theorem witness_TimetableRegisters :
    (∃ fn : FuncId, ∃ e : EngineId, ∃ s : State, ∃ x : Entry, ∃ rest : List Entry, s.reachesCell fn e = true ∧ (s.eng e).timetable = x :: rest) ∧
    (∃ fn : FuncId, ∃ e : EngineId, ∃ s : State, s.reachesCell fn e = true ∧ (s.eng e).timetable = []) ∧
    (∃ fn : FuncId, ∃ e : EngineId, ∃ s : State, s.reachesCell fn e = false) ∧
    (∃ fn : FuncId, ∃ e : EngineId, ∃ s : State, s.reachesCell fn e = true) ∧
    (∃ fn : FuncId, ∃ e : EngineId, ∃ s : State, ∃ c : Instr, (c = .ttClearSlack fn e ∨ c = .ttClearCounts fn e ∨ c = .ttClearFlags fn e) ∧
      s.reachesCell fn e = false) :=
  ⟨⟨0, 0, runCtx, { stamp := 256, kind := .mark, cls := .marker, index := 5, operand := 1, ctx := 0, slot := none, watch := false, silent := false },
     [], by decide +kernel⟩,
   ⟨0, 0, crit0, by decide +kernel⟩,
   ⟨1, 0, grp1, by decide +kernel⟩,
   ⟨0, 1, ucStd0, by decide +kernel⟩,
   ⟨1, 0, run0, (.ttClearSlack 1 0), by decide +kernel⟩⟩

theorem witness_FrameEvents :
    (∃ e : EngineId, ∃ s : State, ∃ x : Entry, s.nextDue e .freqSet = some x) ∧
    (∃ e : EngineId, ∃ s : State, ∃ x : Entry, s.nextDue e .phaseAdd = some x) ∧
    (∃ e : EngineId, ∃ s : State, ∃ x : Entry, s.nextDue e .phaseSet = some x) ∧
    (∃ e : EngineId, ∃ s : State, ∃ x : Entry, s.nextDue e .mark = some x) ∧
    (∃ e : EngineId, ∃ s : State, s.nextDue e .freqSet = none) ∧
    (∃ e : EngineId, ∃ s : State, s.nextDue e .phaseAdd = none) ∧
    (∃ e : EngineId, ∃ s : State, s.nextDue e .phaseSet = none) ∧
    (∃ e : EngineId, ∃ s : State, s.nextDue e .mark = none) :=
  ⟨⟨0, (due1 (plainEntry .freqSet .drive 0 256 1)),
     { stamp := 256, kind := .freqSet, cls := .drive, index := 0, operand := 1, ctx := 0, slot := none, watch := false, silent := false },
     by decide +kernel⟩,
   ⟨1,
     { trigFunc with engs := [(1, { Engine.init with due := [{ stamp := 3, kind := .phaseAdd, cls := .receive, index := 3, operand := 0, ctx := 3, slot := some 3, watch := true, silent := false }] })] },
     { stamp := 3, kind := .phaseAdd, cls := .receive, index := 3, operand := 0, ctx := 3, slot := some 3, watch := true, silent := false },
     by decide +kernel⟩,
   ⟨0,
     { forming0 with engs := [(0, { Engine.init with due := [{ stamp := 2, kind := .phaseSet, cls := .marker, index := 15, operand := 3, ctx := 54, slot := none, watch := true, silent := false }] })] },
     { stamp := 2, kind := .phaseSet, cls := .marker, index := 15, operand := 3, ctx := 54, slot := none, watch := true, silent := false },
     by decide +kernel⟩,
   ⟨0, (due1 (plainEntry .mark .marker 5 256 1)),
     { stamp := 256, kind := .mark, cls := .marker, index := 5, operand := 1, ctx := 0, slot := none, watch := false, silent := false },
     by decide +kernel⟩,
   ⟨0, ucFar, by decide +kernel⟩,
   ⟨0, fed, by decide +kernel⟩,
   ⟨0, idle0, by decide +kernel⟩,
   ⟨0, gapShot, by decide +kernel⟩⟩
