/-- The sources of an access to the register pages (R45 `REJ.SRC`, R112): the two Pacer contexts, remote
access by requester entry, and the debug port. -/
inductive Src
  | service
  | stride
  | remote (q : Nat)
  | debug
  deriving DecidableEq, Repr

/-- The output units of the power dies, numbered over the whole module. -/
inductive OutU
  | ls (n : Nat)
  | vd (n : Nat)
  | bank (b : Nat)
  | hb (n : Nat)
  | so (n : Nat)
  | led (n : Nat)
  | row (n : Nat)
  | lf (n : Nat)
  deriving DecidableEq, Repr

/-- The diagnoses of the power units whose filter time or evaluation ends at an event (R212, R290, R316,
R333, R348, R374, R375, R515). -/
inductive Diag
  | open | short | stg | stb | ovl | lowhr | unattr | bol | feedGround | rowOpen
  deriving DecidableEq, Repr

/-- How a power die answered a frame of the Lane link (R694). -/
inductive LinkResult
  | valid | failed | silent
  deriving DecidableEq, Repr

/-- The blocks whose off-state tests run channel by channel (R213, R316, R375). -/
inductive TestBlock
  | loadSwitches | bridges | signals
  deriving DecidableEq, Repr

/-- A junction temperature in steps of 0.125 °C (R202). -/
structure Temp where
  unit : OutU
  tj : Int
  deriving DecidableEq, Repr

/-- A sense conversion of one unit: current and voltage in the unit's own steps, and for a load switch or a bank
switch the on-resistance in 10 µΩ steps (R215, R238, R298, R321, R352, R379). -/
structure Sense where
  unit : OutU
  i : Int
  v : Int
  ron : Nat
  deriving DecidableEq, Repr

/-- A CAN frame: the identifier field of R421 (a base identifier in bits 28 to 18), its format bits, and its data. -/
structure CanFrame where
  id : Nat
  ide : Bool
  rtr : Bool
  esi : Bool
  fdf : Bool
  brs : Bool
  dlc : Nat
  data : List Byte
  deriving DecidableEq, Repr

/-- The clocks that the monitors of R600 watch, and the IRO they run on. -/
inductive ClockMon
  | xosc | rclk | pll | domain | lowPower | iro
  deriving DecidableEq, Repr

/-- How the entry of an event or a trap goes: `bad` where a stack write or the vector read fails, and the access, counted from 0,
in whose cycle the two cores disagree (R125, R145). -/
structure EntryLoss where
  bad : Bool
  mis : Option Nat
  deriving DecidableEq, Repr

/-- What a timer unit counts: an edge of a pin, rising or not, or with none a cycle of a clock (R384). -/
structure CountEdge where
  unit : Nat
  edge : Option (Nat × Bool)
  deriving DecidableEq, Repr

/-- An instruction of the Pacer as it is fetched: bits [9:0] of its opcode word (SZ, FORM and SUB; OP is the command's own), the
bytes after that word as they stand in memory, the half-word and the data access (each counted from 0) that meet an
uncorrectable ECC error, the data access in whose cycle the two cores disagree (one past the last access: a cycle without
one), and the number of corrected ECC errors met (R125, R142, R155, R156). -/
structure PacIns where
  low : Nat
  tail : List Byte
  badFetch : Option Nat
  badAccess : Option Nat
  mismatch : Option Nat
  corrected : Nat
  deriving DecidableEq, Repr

--------------------------------

Problem details:
Determine how many lines of the listing above include the word "steps", then write only that number.

Worked solution:
3